Z definicji funkcji prokuratora zostało m,in. wykreślone słowo „niezależny”. Ponadto osoby skazane prawomocnym wyrokiem będą mogły się ubiegać o urząd prezydenta. Ograniczone mają zostać także techniki ścigania korupcji, m.in. korzystanie z podsłuchów i nagrań audio oraz wideo. Najwięcej emocji budzi jednak przyznanie premierowi prawa do bezpośredniego powoływania i odwoływania szefów najważniejszych urzędów prokuratorskich. Tego typu przywilej był dotąd w Rumunii zarezerwowany tylko dla prezydenta. I jest to zdaniem krytyków „jawnym łamaniem rumuńskiej konstytucji”.
W lutym rząd premiera Sorina Grindeanu wycofał rozporządzenie znacznie zmniejszające kary za korupcje, po tym jak dziesiątki tysięcy Rumunów wyszło w proteście na ulice. Były to największe demonstracje w tym kraju od 1989 roku. Rozporządzenie wprowadzało zasadę, że przestępstwo urzędnicze ścigane jest z urzędu w trybie postępowania karnego tylko wówczas, gdy przyniosło skarbowi państwa uszczerbek w wysokości co najmniej 200 tys. lejów (190 tys. złotych).

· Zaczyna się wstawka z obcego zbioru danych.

/-- NMU_EXECUTE (R109): an idle NMU takes the oldest command of its queue. SUMSQ reads its slot, FADE computes its
factor. -/
def execNmuExecute (stack : Nat) (s : State) : Out :=
  .next (
    let q := s.nmuQueue stack
    if s.cmds.any (fun c => c.st == .running && stackOf c.home == stack) then s
    else
      match q.find? (fun c => q.all (fun d => decide (c.order ≤ d.order))) with
      | none => s
      | some c =>
        if s.forkBusy c.core c.id then s
        else if c.op = 7 then
          if (linesOf c.res 288).any (s.nmBefore c) then s
          else
          let (x, p, s) := s.hbmBytes c.res 288
          if p then s.endCmd c 0 nUE {} else s.updCmd c.id (fun c => { c with st := .running, slot := x })
        else if c.op = 2 then
          let (x, f) := fadeFactor c
          s.updCmd c.id (fun c => { c with st := .running, slot := x, flags := f })
        else s.updCmd c.id (fun c => { c with st := .running }))

/-- An element of the destination from its old value and the source's (R107). Bits of A0 and A1 above the element width,
which should be zero, are ignored; and a CLIP whose element and bound are zeros of different sign keeps the element.
DESIGN CHOICE (log entry 43). -/
def nmElem (c : NmCmd) (d sv : Nat) : Nat × FFlags :=
  let w := bitsOf c.ty
  let f := fmtOf c.ty
  let a := c.a0.toNat % 2 ^ w
  let put := fun (x : FVal × FFlags) =>
    let (r, g) := roundF f c.rm c.sat x.1
    (r, x.2.or g)
  match c.op with
  | 1 => put (fmaV c.rm (decF f a) (decF f sv) (decF f d))
  | 2 =>
    let (p, f1) := mulV (decF f d) (decF f c.slot)
    let (q, f2) := mulV (decF f a) (decF f sv)
    let (x, f3) := addV c.rm p q.flip
    put (x, (f1.or f2).or f3)
  | 3 => put (mulV (decF f a) (decF f d))
  | 4 => (a, {})
  | 5 => (sv, {})
  | _ =>
    let x := elemVal c.ty d
    let hi := c.a1.toNat % 2 ^ w
    if x.isNan then (qnan f, { nv := x.isSig })
    else if cmpV x (elemVal c.ty a) == .lt then (a, {})
    else if cmpV (elemVal c.ty hi) x == .lt then (hi, {})
    else (d, {})

/-- New values of `k` elements, lowest first. -/
def nmElems (c : NmCmd) (w d sv : Nat) : Nat → Nat × FFlags
  | 0 => (0, {})
  | k + 1 =>
    let (x, f) := nmElems c w d sv k
    let (y, g) := nmElem c (d / 2 ^ (w * k) % 2 ^ w) (sv / 2 ^ (w * k) % 2 ^ w)
    (x + y % 2 ^ w * 2 ^ (w * k), f.or g)

/-- Add the squares of `k` elements to a slot (R107). -/
def nmSquares (ty w x slot : Nat) : Nat → Nat × FFlags
  | 0 => (slot, {})
  | k + 1 =>
    let (t, f) := nmSquares ty w x slot k
    let v := decF (fmtOf ty) (x / 2 ^ (w * k) % 2 ^ w)
    let (p, g) := mulV v v
    (xaccAdd true t p, f.or g)

/-- Write bytes of one HBM line, which reads nothing of it: a write of the whole line clears its poison (R98, R111). The write
takes an SSN and ends the waits on the line (R126, R262). DEDUCED (log entry 33). -/
def State.nmWrite (s : State) (pa n x : Nat) : State :=
  let s := s.updMem (fun m => { m with hbm := writeBytes m.hbm pa n x, errs := m.errs.clear pa n })
  let s := if n = 128 then s.setPoison (lineOf pa) false else s
  (s.bumpSsn (homeSlice pa)).notify (.glob pa) n

/-- Write bytes across lines. -/
def State.nmWriteAll (s : State) (pa n x : Nat) : State :=
  (linesOf pa n).foldl (fun s l =>
    let lo := max pa (l * 128)
    let hi := min (pa + n) (l * 128 + 128)
    s.nmWrite lo (hi - lo) (x / 2 ^ (8 * (lo - pa)) % 2 ^ (8 * (hi - lo)))) s


/-- The next line of a command that writes a destination (R109, R111). -/
def State.nmDstLine (s : State) (c : NmCmd) : State :=
  let sz := c.sz
  let a := c.dst + c.i * sz
  let line := lineOf a
  let k := min (c.n - c.i) ((line * 128 + 128 - a) / sz)
  if s.nmBefore c line || (nmSrc c.op && s.nmReadBefore c (c.src + c.i * sz) (k * sz)) then s
  else
    let (d, p, s) := if nmReadsDst c.op then s.hbmBytes a (k * sz) else (0, false, s)
    let (sv, q, s) := if nmSrc c.op then s.hbmBytes (c.src + c.i * sz) (k * sz) else (0, false, s)
    if p || q then (s.setPoison line true).endCmd c c.i nUE c.flags
    else
      let (x, f) := nmElems c (8 * sz) d sv k
      let s := s.nmWrite a (k * sz) x
      let c' := { c with i := c.i + k, flags := c.flags.or f }
      if c.n ≤ c.i + k then s.endCmd c' c.n 0 c'.flags else s.updCmd c.id (fun _ => c')

/-- The next source line of a SUMSQ; after the last the slot is written (R107, R111). -/
def State.nmSumLine (s : State) (c : NmCmd) : State :=
  let sz := c.sz
  let a := c.src + c.i * sz
  let line := lineOf a
  let k := min (c.n - c.i) ((line * 128 + 128 - a) / sz)
  if s.nmReadBefore c a (k * sz) then s
  else
  let (x, p, s) := s.hbmBytes a (k * sz)
  if p then s.endCmd c c.i nUE c.flags
  else
    let (t, f) := nmSquares c.ty (8 * sz) x c.slot k
    let c' := { c with i := c.i + k, flags := c.flags.or f, slot := t }
    if c.n ≤ c.i + k then (s.nmWriteAll c.res 288 t).endCmd c' c.n 0 c'.flags else s.updCmd c.id (fun _ => c')

/-- NMU_LINE (R109 to R111): the running command of a stack's NMU finishes its next line, or stops. -/
def execNmuLine (stack : Nat) (s : State) : Out :=
  .next (match s.cmds.find? (fun c => c.st == .running && stackOf c.home == stack) with
    | none => s
    | some c =>
      if c.op = 0 then s.endCmd c 0 0 {}
      else if c.op = 7 then s.nmSumLine c
      else s.nmDstLine c)

end Sys2Proof.Machine
end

Tymczasem Dragnea jest oskarżony o zapewnienie wynagrodzenia z funduszy publicznych dwóm osobom pracującym w latach 2006-2013 dla kierownictwa jego partii, na czym skarb państwa stracił 108 tys. lejów (103 tys. złotych). Gdyby kontrowersyjne rozporządzenie weszło w życie, oskarżenie to stałoby się bezprzedmiotowe, a podobną korzyść odniosłoby także wielu innych działaczy różnych rumuńskich partii. Można mieć krytyczny stosunek do reform sądownictwa w Polsce, jednak nietrudno się domyśleć czemu mają służyć rumuńskie reformy, a przede wszystkim komu. Dragnea, który jest najbardziej wpływowym politykiem w Rumunii i steruje partią z tylnego siedzenia, oraz jego koalicyjni partnerzy, usiłują zapewnić sobie bezkarność.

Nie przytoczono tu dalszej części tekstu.